— Ты позабыл одну мелочь, — презрительно проговорила она. — Ты совсем упустил из виду, сколько дней я провела в отчаянии. Впрочем, возможно, ты вовсе об этом не думал.
— Что-то я тебя не понимаю, — признался Рибальдо, пораженный внезапной переменой, произошедшей с Саулиной.
— Конечно, ты не понимаешь! Ведь ты ждал, что я безоговорочно признаю в тебе победителя. Бесконечная любовь, безграничная преданность!
— Я ожидал найти женщину, чьи чувства неизменны, — рассердился он.

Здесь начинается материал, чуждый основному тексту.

-- ==== Sys2Proof/Machine/Launch.lean ====
section
/-! DEFINITION. The constants of spec/00_scope.md R9, the default waveform ROM (spec/41_oscillator.md R155), which launches
the model admits (R9, R211), and the parameters of the reference launch. -/

namespace Sys2Proof

/-- `CODEC_LSHIFT` (R9). -/
def codecLshift : Nat := 2

/-- `CODEC_BIAS` (R9). -/
def codecBias : Nat := 32

/-- `CODEC_RSHIFT` (R9). -/
def codecRshift : Nat := 6

/-- `CODEC_MID` (R9). -/
def codecMid : Nat := 512

/-- `IDLE_CODE`, mid-scale (R9). -/
def idleCode : Code := 512

/-- `ROM_INDEX_SHIFT`: 7, as 90_conflicts.md C1 resolves it (R9, R153). -/
def romIndexShift : Nat := 7

/-- `MIX_SHIFT` (R9). -/
def mixShift : Nat := 3

/-- `MAX_VOICES` (R9). -/
def maxVoices : Nat := 8

/-- Entries 0 to 127 of the default table (R155). -/
def romQuarter0 : List Code :=
  [512, 518, 525, 531, 537, 543, 550, 556, 562, 568, 575, 581, 587, 593, 599, 606] ++
  [612, 618, 624, 630, 636, 642, 648, 654, 660, 666, 672, 678, 684, 690, 696, 702] ++
  [708, 713, 719, 725, 730, 736, 742, 747, 753, 758, 764, 769, 775, 780, 785, 791] ++
  [796, 801, 806, 811, 816, 821, 826, 831, 836, 841, 846, 850, 855, 860, 864, 869] ++
  [873, 878, 882, 886, 891, 895, 899, 903, 907, 911, 915, 919, 922, 926, 930, 933] ++
  [937, 940, 944, 947, 950, 953, 957, 960, 963, 966, 968, 971, 974, 977, 979, 982] ++
  [984, 986, 989, 991, 993, 995, 997, 999, 1001, 1003, 1004, 1006, 1008, 1009, 1011, 1012] ++
  [1013, 1014, 1015, 1017, 1017, 1018, 1019, 1020, 1021, 1021, 1022, 1022, 1022, 1023, 1023, 1023]

/-- Entries 128 to 255 of the default table (R155). -/
def romQuarter1 : List Code :=
  [1023, 1023, 1023, 1023, 1022, 1022, 1022, 1021, 1021, 1020, 1019, 1018, 1017, 1017, 1015, 1014] ++
  [1013, 1012, 1011, 1009, 1008, 1006, 1004, 1003, 1001, 999, 997, 995, 993, 991, 989, 986] ++
  [984, 982, 979, 977, 974, 971, 968, 966, 963, 960, 957, 953, 950, 947, 944, 940] ++
  [937, 933, 930, 926, 922, 919, 915, 911, 907, 903, 899, 895, 891, 886, 882, 878] ++
  [873, 869, 864, 860, 855, 850, 846, 841, 836, 831, 826, 821, 816, 811, 806, 801] ++
  [796, 791, 785, 780, 775, 769, 764, 758, 753, 747, 742, 736, 730, 725, 719, 713] ++
  [708, 702, 696, 690, 684, 678, 672, 666, 660, 654, 648, 642, 636, 630, 624, 618] ++
  [612, 606, 599, 593, 587, 581, 575, 568, 562, 556, 550, 543, 537, 531, 525, 518]

/-- Entries 256 to 383 of the default table (R155). -/
def romQuarter2 : List Code :=
  [512, 506, 499, 493, 487, 481, 474, 468, 462, 456, 449, 443, 437, 431, 425, 418] ++
  [412, 406, 400, 394, 388, 382, 376, 370, 364, 358, 352, 346, 340, 334, 328, 322] ++
  [316, 311, 305, 299, 294, 288, 282, 277, 271, 266, 260, 255, 249, 244, 239, 233] ++
  [228, 223, 218, 213, 208, 203, 198, 193, 188, 183, 178, 174, 169, 164, 160, 155] ++
  [151, 146, 142, 138, 133, 129, 125, 121, 117, 113, 109, 105, 102, 98, 94, 91] ++
  [87, 84, 80, 77, 74, 71, 67, 64, 61, 58, 56, 53, 50, 47, 45, 42] ++
  [40, 38, 35, 33, 31, 29, 27, 25, 23, 21, 20, 18, 16, 15, 13, 12] ++
  [11, 10, 9, 7, 7, 6, 5, 4, 3, 3, 2, 2, 2, 1, 1, 1]

/-- Entries 384 to 511 of the default table (R155). -/
def romQuarter3 : List Code :=
  [1, 1, 1, 1, 2, 2, 2, 3, 3, 4, 5, 6, 7, 7, 9, 10] ++
  [11, 12, 13, 15, 16, 18, 20, 21, 23, 25, 27, 29, 31, 33, 35, 38] ++
  [40, 42, 45, 47, 50, 53, 56, 58, 61, 64, 67, 71, 74, 77, 80, 84] ++
  [87, 91, 94, 98, 102, 105, 109, 113, 117, 121, 125, 129, 133, 138, 142, 146] ++
  [151, 155, 160, 164, 169, 174, 178, 183, 188, 193, 198, 203, 208, 213, 218, 223] ++
  [228, 233, 239, 244, 249, 255, 260, 266, 271, 277, 282, 288, 294, 299, 305, 311] ++
  [316, 322, 328, 334, 340, 346, 352, 358, 364, 370, 376, 382, 388, 394, 400, 406] ++
  [412, 418, 425, 431, 437, 443, 449, 456, 462, 468, 474, 481, 487, 493, 499, 506]

/-- The default `WAVE_ROM`, as R155 lists it. -/
def defaultWaveRom : WaveRom where
  entries := romQuarter0 ++ romQuarter1 ++ romQuarter2 ++ romQuarter3
  size := by decide +kernel

/-- Whether a control word has the flags of R211, in the layout R211 gives. R211 admits a word with the effect of the flags
and ties none to RING_SEL, SNIFF_EN, BUSY, the reserved bits and the error flags, for which it gives a default of 0: that each
of them must be 0 is the model's reading (DESIGN CHOICE, log entry 21). That CHAIN_TO and TREQ_SEL name two parameters is log
entry 5. -/
def Params.ctrlAdmitted (p : Params) : Bool :=
  let c := p.dmaCtrlWord
  c.extractLsb' 0 1 == 1 &&            -- EN
  c.extractLsb' 1 1 == 1 &&            -- HIGH_PRIORITY
  c.extractLsb' 2 2 == 2 &&            -- DATA_SIZE: 32-bit words
  c.extractLsb' 4 1 == 1 &&            -- INCR_READ
  c.extractLsb' 5 1 == 0 &&            -- INCR_WRITE
  c.extractLsb' 6 4 == 0 &&            -- RING_SIZE
  c.extractLsb' 10 1 == 0 &&           -- RING_SEL
  c.extractLsb' 11 4 == p.dmaChannel && -- CHAIN_TO: the channel itself
  c.extractLsb' 15 6 == p.outDreq &&   -- TREQ_SEL
  c.extractLsb' 21 1 == 1 &&           -- IRQ_QUIET
  c.extractLsb' 22 10 == 0             -- BSWAP, SNIFF_EN, BUSY, reserved, error flags

/-- Whether the model has a meaning for a launch with these parameters: the ranges of R9 and the control word of R211.
Any other launch is refused (R255, U7, U8). R9 asks only that `DMA_CH_BASE` and `OUT_TXF_ADDR` be word-aligned, so these
launches are admitted too, each a DESIGN CHOICE: a register of the channel, or the queue's port, inside the engine's aperture,
and kept apart from it (log entry 22); a `DMA_CH_BASE` so high that the channel's registers run past the bus space (log entry
24); and an `OUT_TXF_ADDR` that is the address of a register of the channel (log entry 25). -/
def Params.admitted (p : Params) : Bool :=
  decide (1 ≤ p.bufWords) && decide (p.bufWords ≤ 1024) &&
  decide (1 ≤ p.outFifoDepth) &&
  p.blockBase.extractLsb' 0 14 == 0 &&
  p.dmaChBase.extractLsb' 0 2 == 0 &&
  p.outTxfAddr.extractLsb' 0 2 == 0 &&
  Params.ctrlAdmitted p

/-- The parameters of the reference launch: those of spec/95_test_vectors.md, with the defaults of R9 (log entry 4). -/
def referenceParams : Params where
  bufWords := 4
  waveRom := defaultWaveRom
  blockBase := 0x40000000
  dmaChBase := 0x50000000
  outTxfAddr := 0x50200010
  dmaCtrlWord := 0x0020001B
  outFifoDepth := 4
  dmaChannel := 0
  outDreq := 0

end Sys2Proof
end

— Признательную, восторженную Саулину, — подсказала она.
— А вместо этого нахожу капризную и избалованную девчонку, — сурово перебил он ее.
— Которую каждый использовал на свой лад, — усмехнулась Саулина.
— Ты сама не знаешь, что говоришь.
— Да неужели? — Сверкающие черные глаза наполнились слезами. — Правда в том, что каждый играл в свою игру, — проговорила она таким голосом, будто сама только что наконец разрешила загадку своей жизни. — А ты, — губы у нее задрожали, — ты преспокойно ждешь четыре года и даже спросить себя не хочешь, что могло сломаться у меня в душе за это время.
— Ты была ребенком. И ты была в надежных руках.
— Но я видела тебя мертвым на мостовой. Я должна была четыре года ожидать чуда?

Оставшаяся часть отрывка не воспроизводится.